Published online by Cambridge University Press: 05 June 2014
Paris, 5 October 1835 In statistical affairs … the first care before all else is to lose sight of the man taken in isolation in order to consider him only as a fraction of the species. It is necessary to strip him of his individuality to arrive at the elimination of all accidental effects that individuality can introduce into the question.
Numbers were a fetish, numbers for their own sake. What could be done with them? They were supposed to be a guide to legislation. There was the nascent idea of statistical law, but hardly any statistical inference. Yes, one could conclude that the French are more prone to suicide than the English. Yes, Guerry could invent (almost without knowing it) rank-order statistics to argue that improved education does not counter crime rate. But hardly anyone sensed that a new style of reasoning was in the making.
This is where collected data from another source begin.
/-! ### `setElem` -/

@[simp] theorem setElem_tb (e : Nat) (v : ElemStat) (s : State) : (setElem e v s).tb = s.tb := rfl
@[simp] theorem setElem_gl (e : Nat) (v : ElemStat) (s : State) : (setElem e v s).gl = s.gl := rfl
@[simp] theorem setElem_pins (e : Nat) (v : ElemStat) (s : State) : (setElem e v s).pins = s.pins := rfl
@[simp] theorem setElem_crew (e : Nat) (v : ElemStat) (s : State) : (setElem e v s).crew = s.crew := rfl
@[simp] theorem setElem_hq (e : Nat) (v : ElemStat) (s : State) : (setElem e v s).hq = s.hq := rfl
@[simp] theorem setElem_task (e : Nat) (v : ElemStat) (s : State) : (setElem e v s).task = s.task := rfl
@[simp] theorem setElem_par (e : Nat) (v : ElemStat) (s : State) : (setElem e v s).par = s.par := rfl
@[simp] theorem setElem_eng (e : Nat) (v : ElemStat) (s : State) : (setElem e v s).eng = s.eng := rfl
@[simp] theorem setElem_cy (e : Nat) (v : ElemStat) (s : State) : (setElem e v s).cy = s.cy := rfl
@[simp] theorem setElem_vol (e : Nat) (v : ElemStat) (s : State) : (setElem e v s).vol = s.vol := rfl
@[simp] theorem setElem_fm (e : Nat) (v : ElemStat) (s : State) : (setElem e v s).fm = s.fm := rfl
@[simp] theorem setElem_rch (e : Nat) (v : ElemStat) (s : State) : (setElem e v s).rch = s.rch := rfl
@[simp] theorem setElem_rdr (e : Nat) (v : ElemStat) (s : State) : (setElem e v s).rdr = s.rdr := rfl
@[simp] theorem setElem_sm (e : Nat) (v : ElemStat) (s : State) : (setElem e v s).sm = s.sm := rfl
@[simp] theorem setElem_sv (e : Nat) (v : ElemStat) (s : State) : (setElem e v s).sv = s.sv := rfl
@[simp] theorem setElem_ce (e : Nat) (v : ElemStat) (s : State) : (setElem e v s).ce = s.ce := rfl
@[simp] theorem setElem_tt (e : Nat) (v : ElemStat) (s : State) : (setElem e v s).tt = s.tt := rfl
@[simp] theorem setElem_lk (e : Nat) (v : ElemStat) (s : State) : (setElem e v s).lk = s.lk := rfl
@[simp] theorem setElem_sp (e : Nat) (v : ElemStat) (s : State) : (setElem e v s).sp = s.sp := rfl
@[simp] theorem setElem_ic (e : Nat) (v : ElemStat) (s : State) : (setElem e v s).ic = s.ic := rfl
@[simp] theorem setElem_spill (e : Nat) (v : ElemStat) (s : State) : (setElem e v s).spill = s.spill := rfl
@[simp] theorem setElem_ev (e : Nat) (v : ElemStat) (s : State) : (setElem e v s).ev = s.ev := rfl
@[simp] theorem setElem_mi (e : Nat) (v : ElemStat) (s : State) : (setElem e v s).mi = s.mi := rfl
@[simp] theorem setElem_se (e : Nat) (v : ElemStat) (s : State) : (setElem e v s).se = s.se := rfl
@[simp] theorem setElem_logs (e : Nat) (v : ElemStat) (s : State) : (setElem e v s).logs = s.logs := rfl
@[simp] theorem setElem_latch (e : Nat) (v : ElemStat) (s : State) : (setElem e v s).latch = s.latch := rfl
@[simp] theorem setElem_out (e : Nat) (v : ElemStat) (s : State) : (setElem e v s).out = s.out := rfl
@[simp] theorem setElem_fresh (e : Nat) (v : ElemStat) (s : State) : (setElem e v s).fresh = s.fresh := rfl
@[simp] theorem setElem_pending (e : Nat) (v : ElemStat) (s : State) : (setElem e v s).pending = s.pending := rfl

/-! ### `setDie` -/

@[simp] theorem setDie_tb (d : Nat) (v : Unit_) (s : State) : (setDie d v s).tb = s.tb := rfl
@[simp] theorem setDie_gl (d : Nat) (v : Unit_) (s : State) : (setDie d v s).gl = s.gl := rfl
@[simp] theorem setDie_pins (d : Nat) (v : Unit_) (s : State) : (setDie d v s).pins = s.pins := rfl
@[simp] theorem setDie_hq (d : Nat) (v : Unit_) (s : State) : (setDie d v s).hq = s.hq := rfl
@[simp] theorem setDie_task (d : Nat) (v : Unit_) (s : State) : (setDie d v s).task = s.task := rfl
@[simp] theorem setDie_par (d : Nat) (v : Unit_) (s : State) : (setDie d v s).par = s.par := rfl
@[simp] theorem setDie_eng (d : Nat) (v : Unit_) (s : State) : (setDie d v s).eng = s.eng := rfl
@[simp] theorem setDie_cy (d : Nat) (v : Unit_) (s : State) : (setDie d v s).cy = s.cy := rfl
@[simp] theorem setDie_vol (d : Nat) (v : Unit_) (s : State) : (setDie d v s).vol = s.vol := rfl
@[simp] theorem setDie_wr (d : Nat) (v : Unit_) (s : State) : (setDie d v s).wr = s.wr := rfl
@[simp] theorem setDie_fm (d : Nat) (v : Unit_) (s : State) : (setDie d v s).fm = s.fm := rfl
@[simp] theorem setDie_rch (d : Nat) (v : Unit_) (s : State) : (setDie d v s).rch = s.rch := rfl
@[simp] theorem setDie_rdr (d : Nat) (v : Unit_) (s : State) : (setDie d v s).rdr = s.rdr := rfl
@[simp] theorem setDie_sm (d : Nat) (v : Unit_) (s : State) : (setDie d v s).sm = s.sm := rfl
@[simp] theorem setDie_sv (d : Nat) (v : Unit_) (s : State) : (setDie d v s).sv = s.sv := rfl
@[simp] theorem setDie_ce (d : Nat) (v : Unit_) (s : State) : (setDie d v s).ce = s.ce := rfl
@[simp] theorem setDie_tt (d : Nat) (v : Unit_) (s : State) : (setDie d v s).tt = s.tt := rfl
@[simp] theorem setDie_lk (d : Nat) (v : Unit_) (s : State) : (setDie d v s).lk = s.lk := rfl
@[simp] theorem setDie_sp (d : Nat) (v : Unit_) (s : State) : (setDie d v s).sp = s.sp := rfl
@[simp] theorem setDie_ic (d : Nat) (v : Unit_) (s : State) : (setDie d v s).ic = s.ic := rfl
@[simp] theorem setDie_spill (d : Nat) (v : Unit_) (s : State) : (setDie d v s).spill = s.spill := rfl
@[simp] theorem setDie_ev (d : Nat) (v : Unit_) (s : State) : (setDie d v s).ev = s.ev := rfl
@[simp] theorem setDie_mi (d : Nat) (v : Unit_) (s : State) : (setDie d v s).mi = s.mi := rfl
@[simp] theorem setDie_se (d : Nat) (v : Unit_) (s : State) : (setDie d v s).se = s.se := rfl
@[simp] theorem setDie_logs (d : Nat) (v : Unit_) (s : State) : (setDie d v s).logs = s.logs := rfl
@[simp] theorem setDie_latch (d : Nat) (v : Unit_) (s : State) : (setDie d v s).latch = s.latch := rfl
@[simp] theorem setDie_out (d : Nat) (v : Unit_) (s : State) : (setDie d v s).out = s.out := rfl
@[simp] theorem setDie_fresh (d : Nat) (v : Unit_) (s : State) : (setDie d v s).fresh = s.fresh := rfl
@[simp] theorem setDie_pending (d : Nat) (v : Unit_) (s : State) : (setDie d v s).pending = s.pending := rfl

/-! ### `setHead` -/

@[simp] theorem setHead_tb (m : Nat) (v : Head) (s : State) : (setHead m v s).tb = s.tb := rfl
@[simp] theorem setHead_gl (m : Nat) (v : Head) (s : State) : (setHead m v s).gl = s.gl := rfl
@[simp] theorem setHead_pins (m : Nat) (v : Head) (s : State) : (setHead m v s).pins = s.pins := rfl
@[simp] theorem setHead_crew (m : Nat) (v : Head) (s : State) : (setHead m v s).crew = s.crew := rfl
@[simp] theorem setHead_hq (m : Nat) (v : Head) (s : State) : (setHead m v s).hq = s.hq := rfl
@[simp] theorem setHead_task (m : Nat) (v : Head) (s : State) : (setHead m v s).task = s.task := rfl
@[simp] theorem setHead_par (m : Nat) (v : Head) (s : State) : (setHead m v s).par = s.par := rfl
@[simp] theorem setHead_eng (m : Nat) (v : Head) (s : State) : (setHead m v s).eng = s.eng := rfl
@[simp] theorem setHead_cy (m : Nat) (v : Head) (s : State) : (setHead m v s).cy = s.cy := rfl
@[simp] theorem setHead_vol (m : Nat) (v : Head) (s : State) : (setHead m v s).vol = s.vol := rfl
@[simp] theorem setHead_wr (m : Nat) (v : Head) (s : State) : (setHead m v s).wr = s.wr := rfl
@[simp] theorem setHead_fm (m : Nat) (v : Head) (s : State) : (setHead m v s).fm = s.fm := rfl
@[simp] theorem setHead_rch (m : Nat) (v : Head) (s : State) : (setHead m v s).rch = s.rch := rfl
@[simp] theorem setHead_rdr (m : Nat) (v : Head) (s : State) : (setHead m v s).rdr = s.rdr := rfl
@[simp] theorem setHead_sm (m : Nat) (v : Head) (s : State) : (setHead m v s).sm = s.sm := rfl
@[simp] theorem setHead_sv (m : Nat) (v : Head) (s : State) : (setHead m v s).sv = s.sv := rfl
@[simp] theorem setHead_ce (m : Nat) (v : Head) (s : State) : (setHead m v s).ce = s.ce := rfl
@[simp] theorem setHead_tt (m : Nat) (v : Head) (s : State) : (setHead m v s).tt = s.tt := rfl
@[simp] theorem setHead_sp (m : Nat) (v : Head) (s : State) : (setHead m v s).sp = s.sp := rfl
@[simp] theorem setHead_ic (m : Nat) (v : Head) (s : State) : (setHead m v s).ic = s.ic := rfl
@[simp] theorem setHead_spill (m : Nat) (v : Head) (s : State) : (setHead m v s).spill = s.spill := rfl
@[simp] theorem setHead_ev (m : Nat) (v : Head) (s : State) : (setHead m v s).ev = s.ev := rfl
@[simp] theorem setHead_mi (m : Nat) (v : Head) (s : State) : (setHead m v s).mi = s.mi := rfl
@[simp] theorem setHead_se (m : Nat) (v : Head) (s : State) : (setHead m v s).se = s.se := rfl
@[simp] theorem setHead_logs (m : Nat) (v : Head) (s : State) : (setHead m v s).logs = s.logs := rfl
@[simp] theorem setHead_latch (m : Nat) (v : Head) (s : State) : (setHead m v s).latch = s.latch := rfl
@[simp] theorem setHead_out (m : Nat) (v : Head) (s : State) : (setHead m v s).out = s.out := rfl
@[simp] theorem setHead_fresh (m : Nat) (v : Head) (s : State) : (setHead m v s).fresh = s.fresh := rfl
@[simp] theorem setHead_pending (m : Nat) (v : Head) (s : State) : (setHead m v s).pending = s.pending := rfl

/-! ### `setPart` -/

@[simp] theorem setPart_tb (p : Nat) (v : Part) (s : State) : (setPart p v s).tb = s.tb := rfl
@[simp] theorem setPart_gl (p : Nat) (v : Part) (s : State) : (setPart p v s).gl = s.gl := rfl
@[simp] theorem setPart_pins (p : Nat) (v : Part) (s : State) : (setPart p v s).pins = s.pins := rfl
@[simp] theorem setPart_crew (p : Nat) (v : Part) (s : State) : (setPart p v s).crew = s.crew := rfl
@[simp] theorem setPart_hq (p : Nat) (v : Part) (s : State) : (setPart p v s).hq = s.hq := rfl
@[simp] theorem setPart_task (p : Nat) (v : Part) (s : State) : (setPart p v s).task = s.task := rfl
@[simp] theorem setPart_par (p : Nat) (v : Part) (s : State) : (setPart p v s).par = s.par := rfl
@[simp] theorem setPart_eng (p : Nat) (v : Part) (s : State) : (setPart p v s).eng = s.eng := rfl
@[simp] theorem setPart_cy (p : Nat) (v : Part) (s : State) : (setPart p v s).cy = s.cy := rfl
@[simp] theorem setPart_wr (p : Nat) (v : Part) (s : State) : (setPart p v s).wr = s.wr := rfl
@[simp] theorem setPart_fm (p : Nat) (v : Part) (s : State) : (setPart p v s).fm = s.fm := rfl
@[simp] theorem setPart_rch (p : Nat) (v : Part) (s : State) : (setPart p v s).rch = s.rch := rfl
@[simp] theorem setPart_rdr (p : Nat) (v : Part) (s : State) : (setPart p v s).rdr = s.rdr := rfl
@[simp] theorem setPart_sm (p : Nat) (v : Part) (s : State) : (setPart p v s).sm = s.sm := rfl
@[simp] theorem setPart_sv (p : Nat) (v : Part) (s : State) : (setPart p v s).sv = s.sv := rfl
@[simp] theorem setPart_ce (p : Nat) (v : Part) (s : State) : (setPart p v s).ce = s.ce := rfl
@[simp] theorem setPart_tt (p : Nat) (v : Part) (s : State) : (setPart p v s).tt = s.tt := rfl
@[simp] theorem setPart_lk (p : Nat) (v : Part) (s : State) : (setPart p v s).lk = s.lk := rfl
@[simp] theorem setPart_sp (p : Nat) (v : Part) (s : State) : (setPart p v s).sp = s.sp := rfl
@[simp] theorem setPart_ic (p : Nat) (v : Part) (s : State) : (setPart p v s).ic = s.ic := rfl
@[simp] theorem setPart_spill (p : Nat) (v : Part) (s : State) : (setPart p v s).spill = s.spill := rfl
@[simp] theorem setPart_ev (p : Nat) (v : Part) (s : State) : (setPart p v s).ev = s.ev := rfl
@[simp] theorem setPart_mi (p : Nat) (v : Part) (s : State) : (setPart p v s).mi = s.mi := rfl
@[simp] theorem setPart_se (p : Nat) (v : Part) (s : State) : (setPart p v s).se = s.se := rfl
@[simp] theorem setPart_logs (p : Nat) (v : Part) (s : State) : (setPart p v s).logs = s.logs := rfl
@[simp] theorem setPart_latch (p : Nat) (v : Part) (s : State) : (setPart p v s).latch = s.latch := rfl
@[simp] theorem setPart_out (p : Nat) (v : Part) (s : State) : (setPart p v s).out = s.out := rfl
@[simp] theorem setPart_fresh (p : Nat) (v : Part) (s : State) : (setPart p v s).fresh = s.fresh := rfl
@[simp] theorem setPart_pending (p : Nat) (v : Part) (s : State) : (setPart p v s).pending = s.pending := rfl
Medicine is a good example. The statistics of Paris were full of tables reporting the great hospitals. Would not these batteries of numbers lead at once to tests of treatment and cures? Not at all. When the numbers were used, it was more out of professional jealousy than in a quest for objective knowledge.
The first use of statistical data to evaluate treatment was, it appears, in connection with the charismatic and polemical F.-J.-V. Broussais, whose belief in a ‘stay-alive’ organ I mentioned briefly in chapter 8. He will figure in chapter 19 because of the way that Comte transferred his physiological conception of the ‘normal state’ to society and politics.